Exercise data Start Marker
-- ==== Sys2Proof/Certificates/Slice0/Obligations.lean ====
section
/-! DEFINITION. Certificates/Slice0/Obligations.lean: the statements for the provers, in the order of OBLIGATIONS.json. Their terms
are defined in Safety.lean. -/

open Sys2Proof Sys2Proof.Machine Sys2Proof.Safety

/-! ## The step, reset and the invariants -/

/-- A step takes the command at the front of the queue and executes it with the queue's rest; on an empty queue the gate idles
(the model's choice, log entry 1). -/
def Obligations.StepRunsTheFrontCommand : Prop :=
  (∀ (c : Instr) (rest : List Instr) (s : State), step { s with pending := c :: rest } = exec c { s with pending := rest }) ∧
    ∀ s : State, s.pending = [] → step s = .next s

/-- The values that the spec gives for the start: sections 1.5, 1.6, 2.1, 2.2, 3.1, 4.1, 5.6, 6.1, 6.3, 7.1, 8.4 to 8.7, 10.1, 11.3. -/
def Obligations.ResetHoldsTheValuesOfStart : Prop :=
  let s := State.reset
  s.gate = .starting ∧ s.fault = none ∧ s.activeBank = .a ∧ s.generation = 0 ∧
    (∀ (which : Bank) (i : RuleIndex), (s.bank which)[i] =
      Checked.fresh { inUse := false, downward := false, upward := false, sourceLow := 1, sourceHigh := 1, destLow := 1,
                      destHigh := 1, kinds := 0, action := .pass, group := none, profile := none, overRate := .drop,
                      capture := false, timeoutClass := 0, allowance := 0, notice := false }) ∧
    s.pet = [] ∧ s.ring = [] ∧ s.openCounter = 0 ∧
    (∀ n : Fin 16, s.profiles[n] = { capacity := 0, amount := 1, period := 1000, mode := .perTelegram, credits := 0,
                                     nextExpiry := none }) ∧
    s.holdDown = true ∧ s.holdUp = true ∧
    (∀ (g : Group) (k : Fin 18), s.tallies[g].item[k] = 0 ∧ s.snapshots[g] = none) ∧
    s.captureSeq = 0 ∧ s.captures = [] ∧ s.overflow = 0 ∧ s.slot = .idle ∧ s.outcome = none ∧
    s.settings = { actionDown := .block, actionUp := .block, groupDown := none, groupUp := none, requesterLimit := 4,
                   classMs := #v[50, 200, 1000, 5000], access := .inquire, noticeC := none, noticeF := none,
                   answerReach := 15 } ∧
    (∀ i : Fin 16, s.words[i] = 0) ∧
    ∀ p : Port, (s.port p).forwardQ = [] ∧ (s.port p).localQ = [] ∧ (s.port p).sending = none ∧ (s.port p).assembly = none ∧
      (s.port p).lostFrame = none ∧ (s.port p).lastAnswer = none ∧ (s.port p).noticePending = false ∧ ∀ k : Fin 13, (s.port p).counters[k] = 0

/-- The gate right after reset meets every invariant. -/
def Obligations.ResetMeetsTheInvariants : Prop :=
  LinesOk State.reset ∧ HoldsOk State.reset ∧ TrackerOk State.reset ∧ RatesOk State.reset ∧ RulesOk State.reset ∧
    StoppedOk State.reset ∧ CapturesOk State.reset ∧ SettingsOk State.reset

/-- Queue capacities, the free transmitter and the DOWN line hold in every state that a step reaches from one that keeps them
(R12 to R17), and a set forward hold keeps its Forward Queue empty (R107). -/
def Obligations.StepKeepsLinesAndHolds : Prop :=
  (∀ s t : State, LinesOk s → step s = .next t → LinesOk t) ∧ ∀ s t : State, HoldsOk s → step s = .next t → HoldsOk t

/-- The PET and the Lapsed Ring stay consistent (R43 to R45, R49, R70). -/
def Obligations.StepKeepsTrackerOk : Prop :=
  ∀ s t : State, TrackerOk s → step s = .next t → TrackerOk t

/-- Credits never exceed the capacity, and a period runs exactly for a defined profile (R73, R74). -/
def Obligations.StepKeepsRatesOk : Prop :=
  ∀ s t : State, RatesOk s → step s = .next t → RatesOk t

/-- Every in-use Active entry passes validation, and a commit in flight holds the result its bank gives (R91, R92). -/
def Obligations.StepKeepsRulesOk : Prop :=
  ∀ s t : State, RulesOk s → step s = .next t → RulesOk t

/-- A gate that is not SERVING forwards and tracks nothing and has no commit in flight (R195, R198, R199). -/
def Obligations.StepKeepsStoppedOk : Prop :=
  ∀ s t : State, StoppedOk s → step s = .next t → StoppedOk t

/-- The Capture Queue's bounds and the settings' ranges (R131, R133, R161). -/
def Obligations.StepKeepsCapturesAndSettings : Prop :=
  ∀ s t : State, CapturesOk s → SettingsOk s → step s = .next t → CapturesOk t ∧ SettingsOk t

/-! ## Rules over every command -/

/-- A telegram comes to stand in a Forward Queue, or in the hands of a transmitter that took it from there, only at the frame end of
the opposite port, as that frame's telegram with reach one lower and the mark kept or set; reach 0 is never forwarded (R14, R17,
R42). The frame end may be that of a REPLY at a port just lost, which R65 still has decided (log entry 24). -/
def Obligations.OnlyAFrameEndForwards : Prop :=
  let carries (p : Port) (x : Forwarded) (s : State) : Prop :=
    x ∈ (s.port p).forwardQ ∨ ∃ y, (s.port p).sending = some y ∧ y.item = .forwarded x
  ∀ (c : Instr) (s t : State) (p : Port) (x : Forwarded), exec c s = .next t → carries p x t →
    carries p x s ∨
      ∃ (w : Since) (rest : List Byte) (u : Telegram) (marked : Bool),
        c = .frameEnd w p.other rest ∧ (Framed p.other rest s u ∨ FramedAtLoss w p.other rest s u) ∧ u.reach ≠ 0 ∧
          x.telegram = { u with reach := u.reach - 1, mark := u.mark || marked }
Exercise data End Marker
# What to produce
Here the job is to set down exactly the lines of the material above that fall between the one with "(∀ i : Fin 16, s.words[i] = 0) ∧" and the one with "LinesOk State.reset ∧", inclusive, and nothing beyond them.

# Solution to the problem
    (∀ i : Fin 16, s.words[i] = 0) ∧
    ∀ p : Port, (s.port p).forwardQ = [] ∧ (s.port p).localQ = [] ∧ (s.port p).sending = none ∧ (s.port p).assembly = none ∧
      (s.port p).lostFrame = none ∧ (s.port p).lastAnswer = none ∧ (s.port p).noticePending = false ∧ ∀ k : Fin 13, (s.port p).counters[k] = 0

/-- The gate right after reset meets every invariant. -/
def Obligations.ResetMeetsTheInvariants : Prop :=
  LinesOk State.reset ∧ HoldsOk State.reset ∧ TrackerOk State.reset ∧ RatesOk State.reset ∧ RulesOk State.reset ∧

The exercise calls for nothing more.